Em 2014 mais uma surpresa: “amor, tô grávida”. Sempre fui um cara otimista mesmo diante das adversidades, mas essa confesso que tivemos várias dúvidas se levaríamos adiante. Cinco filhas, cinco mulheres, no Brasil. Após muita reflexão a decisão em conjunto: Que venha! E assim chegou a Naomi, ou Naná como a chamamos. O xodó da casa, até do Seu Tupi, a bebê-sorriso. E não me arrependo de ter trazido ao mundo cada uma delas, junto de suas mães claro e todas as famílias e amigos envolvidos no processo.

Blog MC: Como é fazer parte de um universo todo cor de rosa? Como faz pra se adaptar? Qual a parte mais difícil de ser pai só de meninas?

Marquinho: Ser pai de cinco mulheres é ser modelo para experimentos de maquiagem, ter o cabelo mexido e remexido várias vezes para o “concurso de penteado para homens”, sendo você o único homem da casa.
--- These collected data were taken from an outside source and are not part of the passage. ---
-- ==== Sys2Proof/Machine/Contexts.lean ====
section
/-! DEFINITION. Contexts and queues: their creation, closing and abandoning (09 R299, R300, R325, R326). -/

namespace Sys2Proof.Machine
open Sys2Proof Sys2Proof.Crypto

/-! ### Creation (09 Table 9.24) -/

/-- A ring of a context or queue: the code that refuses its address, or 0 (09 R327). -/
def ringAddrBad (s : State) (device : Bool) (part addr bytes : Nat) : Nat :=
  if !device then (if addr % 4096 ≠ 0 then yeDenied else 0)
  else
    let h := addr % 2 ^ 32
    let off := addr / 2 ^ 32
    let o := s.obj (handleIdx h)
    if !handleLive s h then yeStale
    else if o.cls ≠ 2 ∨ o.part ≠ part ∨ off % 4096 ≠ 0 ∨ o.tiles * 8192 < off + bytes then yeDenied
    else 0

def partUsable (s : State) (part : Nat) : Bool := part == 0xFF || ((s.part part).state != 0 && (s.part part).state != 5)

/-- CTX_CREATE. -/
def bodyCtxCreate : Body := fun t _ _ s =>
  let part := opnd t.e 0 1
  let kind := opnd t.e 1 1
  let size := opnd t.e 2 1
  let vec := opnd t.e 4 2
  let ring := opnd t.e 8 8
  if !partUsable s part ∨ 1 < kind ∨ 12 < size ∨ 2048 ≤ vec then failCmd t yeDenied s
  else
    let bad := ringAddrBad s (kind == 1) part ring (16 * 2 ^ (size + 4))
    if bad ≠ 0 then failCmd t bad s
    else match lowFree s.ctxs 1 4095 with
    | none => failCmd t yeQuota s
    | some c =>
      let x : Ctx := { state := 1, device := kind == 1, part := part, ring := BitVec.ofNat 64 ring, size := size, vector := vec }
      done t (le 2 c) { s with ctxs := tset s.ctxs c x }

def execCtxCreate (q : Nat) (e : BitVec 1024) (rc : BitVec 16) (inp : List (BitVec 8)) (s : State) : Res :=
  .next (takeCmd 0x0901 bodyCtxCreate q e rc inp s)

/-- QUEUE_CREATE; a secure queue needs an interface of its partition in RUN (09 R300). -/
def bodyQueueCreate : Body := fun t _ _ s =>
  let c := opnd t.e 0 2
  let size := opnd t.e 2 1
  let flags := opnd t.e 3 1
  let x := s.ctx c
  let ring := opnd t.e 8 8
  let res := opnd t.e 16 8
  let run := s.host.tdisp.any fun i => i.2.state == 2 && i.2.part == some x.part
  if x.state ≠ 1 ∨ 12 < size ∨ 1 < flags ∨ (flags = 1 ∧ (x.device ∨ !run)) then failCmd t yeDenied s
  else
    let bad := ringAddrBad s x.device x.part ring (128 * 2 ^ (size + 4))
    let bad := if bad ≠ 0 then bad else ringAddrBad s x.device x.part res (64 * 2 ^ (size + 4))
    if bad ≠ 0 then failCmd t bad s
    else match lowFree s.queues 1 1023 with
    | none => failCmd t yeQuota s
    | some q =>
      let y : Queue := { state := 1, ctx := c, secure := flags == 1, ring := BitVec.ofNat 64 ring, res := BitVec.ofNat 64 res, size := size,
                         limit := opnd t.e 4 2 }
      done t (le 2 q) { s with queues := tset s.queues q y }

def execQueueCreate (q : Nat) (e : BitVec 1024) (rc : BitVec 16) (inp : List (BitVec 8)) (s : State) : Res :=
  .next (takeCmd 0x0910 bodyQueueCreate q e rc inp s)

/-- A queue goes, and a profile set bound to it with it. -/
def dropQueue (q : Nat) (s : State) : State :=
  let s := each (s.profs.filter fun p => p.2.queue == some q) (fun p s => unbindProf p.1 s) s
  { s with queues := tdel s.queues q }

/-- QUEUE_DESTROY. -/
def bodyQueueDestroy : Body := fun t _ _ s =>
  let q := opnd t.e 0 2
  if q = 0 ∨ (s.queue q).state = 0 ∨ (s.taken.any fun x => x.q == q) then failCmd t yeDenied s
  else done t [] (dropQueue q s)

def execQueueDestroy (q : Nat) (e : BitVec 1024) (rc : BitVec 16) (inp : List (BitVec 8)) (s : State) : Res :=
  .next (takeCmd 0x0911 bodyQueueDestroy q e rc inp s)

/-! ### Closing and abandoning (09 R325, R326) -/

/-- Commands that move data: they stop at their next boundary when their context is abandoned (09 R326). -/
def dataMovers : List Nat :=
  [0x0512, 0x0520, 0x0521, 0x0522, 0x0610, 0x0611, 0x0612, 0x0613, 0x0614, 0x0615, 0x0620, 0x0812, 0x0813, 0x0940]

def takenOf (s : State) (c : Nat) : List Taken := s.taken.filter fun t => (s.queue t.q).ctx == c

/-- The code with which a fence of an abandoned context fails. -/
def abandonCode (f : Fence) : Nat := if f.importers.isEmpty then yeAbandoned else yeProdAbandoned

/-- Step 1: what has not started, and what moves data, fails; the traffic it had not sent goes with it. -/
def abandonCmds (c : Nat) (s : State) : State :=
  each ((takenOf s c).filter fun t => t.phase == 1 || dataMovers.contains (envOpcode t.e)) (fun t s =>
    let f := envFence t.e
    let part := s.partOf t
    let s := { s with link := tmap (fun _ l => { l with
      waiting := l.waiting.filter fun r => !(r.fence == f && r.part == part && r.wire != 0 && !r.resp) }) s.link }
    failCmd t (abandonCode (s.fence f)) s) s

/-- A fence whose owner has let go of it is Free once it is complete and no importer remains (09 R310). -/
def tryFreeFence (i : Nat) (s : State) : State :=
  let f := s.fence i
  if f.freed ∧ f.importers.isEmpty ∧ f.state ≠ 2 then { s with fences := tdel s.fences i } else s

/-- Step 3: Pending fences fail, imports end, and fences become Free as R310 allows. -/
def abandonFences (c : Nat) (s : State) : State :=
  let own := (s.fences.filter fun f => f.2.state != 0 && f.2.owner == c).map (·.1)
  let imp := (s.fences.filter fun f => f.2.importers.contains c).map (·.1)
  let s := each own (fun i s =>
    let s := if (s.fence i).state = 2 then fenceFail i (abandonCode (s.fence i)) 0 s else s
    s.onFence i fun f => { f with freed := true }) s
  let s := each imp (fun i s => s.onFence i fun f => { f with importers := without f.importers c }) s
  each (own ++ imp) tryFreeFence s

/-- Steps 2 to 4, once no command of the context is left. -/
def tearDown (c : Nat) (s : State) : State :=
  let s := cancelOps (fun _ o => o.ctx == c) s
  let s := each (s.arrivals.filter fun a => a.2.ctx == c) (fun a s => freeArrival a.1 s) s
  let s := each (s.accs.filter fun a => a.2.ctx == c && a.2.state == 1) (fun a s => closeAcc a.1 s) s
  let s := abandonFences c s
  let mine := (s.objs.filter fun o => o.2.owners.contains c).map (·.1)
  let alone := (mine.filter fun i => (s.obj i).owners == [c]).map (handleOf s)
  let s := each mine (fun i s => retireObject i (dropOwner c i s)) s
  s.onCtx c fun x => { x with torn := true, dropping := alone }

/-- The commands that end a context: CTX_ABANDON and CTX_CLOSE. -/
def closers (s : State) (c : Nat) : List Taken :=
  s.taken.filter fun t => t.phase == 2 && (envOpcode t.e == 0x0902 || envOpcode t.e == 0x0903) && t.aux == c

/-- Step 5. -/
def releaseCtx (c : Nat) (s : State) : State :=
  let s := each ((s.queues.filter fun q => q.2.state != 0 && q.2.ctx == c).map (·.1)) dropQueue s
  let v := closers s c
  let s := raiseEvent 0 0 0x08 0 c { s with ctxs := tdel s.ctxs c }
  each v (fun t s => done t [] s) s

/-- An object of an earlier handle is gone. -/
def handleGone (s : State) (h : Nat) : Bool := let o := s.obj (handleIdx h); o.gen != handleGen h || o.state == 0 || o.state == 4

/-- The next step of a context that is being abandoned. -/
def settleCtx (c : Nat) (s : State) : State :=
  if (s.ctx c).state ≠ 3 then s
  else
    let s := if !(s.ctx c).torn && (takenOf s c).isEmpty then tearDown c s else s
    if !(s.ctx c).torn then s
    else
      let s := each (s.accs.filter fun a => a.2.ctx == c && a.2.state == 2 && accDrained s a.1) (fun a s =>
        retireObject (handleIdx a.2.handle.toNat) (freeAcc a.1 s)) s
      let s := each (s.ctx c).dropping (fun h s => retireObject (handleIdx h) s) s
      if (s.ctx c).dropping.all (handleGone s) then releaseCtx c s else s

/-- A context becomes Abandoning. -/
def abandonCtx (c : Nat) (s : State) : State :=
  settleCtx c (abandonCmds c (s.onCtx c fun x => { x with state := 3, torn := false, dropping := [] }))

/-- The context a CTX_CLOSE or CTX_ABANDON may not name. -/
def closeBad (s : State) (t : Taken) (c : Nat) : Bool := c == 0 || (s.ctx c).state == 0 || (s.queue t.q).ctx == c

/-- CTX_ABANDON. -/
def bodyCtxAbandon : Body := fun t _ _ s =>
  let c := opnd t.e 0 2
  if closeBad s t c ∨ (s.ctx c).state = 3 then failCmd t yeDenied s
  else abandonCtx c (keepRunning t c s)

def execCtxAbandon (q : Nat) (e : BitVec 1024) (rc : BitVec 16) (inp : List (BitVec 8)) (s : State) : Res :=
  .next (takeCmd 0x0902 bodyCtxAbandon q e rc inp s)

/-- CTX_CLOSE: the fence signals when the close is done. -/
def bodyCtxClose : Body := fun t _ _ s =>
  let c := opnd t.e 0 2
  if closeBad s t c ∨ (s.ctx c).state ≠ 1 then failCmd t yeDenied s
  else keepRunning t c (s.onCtx c fun x => { x with state := 2 })

def execCtxClose (q : Nat) (e : BitVec 1024) (rc : BitVec 16) (inp : List (BitVec 8)) (s : State) : Res :=
  .next (takeCmd 0x0903 bodyCtxClose q e rc inp s)

/-- CTX_CLOSE_COMPLETE: every command of a Closing context has completed. -/
def closeComplete (c : Nat) (s : State) : State :=
  if s.keepLive ∧ (s.ctx c).state = 2 ∧ (takenOf s c).isEmpty then abandonCtx c s else s

def execCtxCloseComplete (ctx : Nat) (s : State) : Res := .next (closeComplete ctx s)

end Sys2Proof.Machine
end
É ser aluno nas brincadeiras de escola. É reaprender a andar de patins para levá-las ao parque dos bilhares nas quartas e conhecer os youtubers do momento para entender o que estão falando. É saber trocar fraldas e que existe uma grande diferença entre absorvente e protetor diário.

É também saber que seu carro vai viver cheio de tralha entre restos de maquiagem perdidas, barbies e mordedores espalhados e absorventes para emergência no porta-luvas. Saber que dificilmente você chegará no horário nos eventos sociais e “espero no carro” será uma frase constante em sua vida. E você vai esperar. Mas é ter a certeza que você receberá muito carinho e será coberto de beijos e abraços todos os dias quando chegar depois de um dia cansativo de trabalho. E fácil? Ninguém falou que seria. Especialmente quando estão doentes ou tem compromissos diferentes. Mas não imagino minha vida de outro jeito.

Blog MC: E um menino? Quando vêm? rsrs

Marquinho: Quanto ao menino, não obrigado, provavelmente não saberia sequer por onde começar.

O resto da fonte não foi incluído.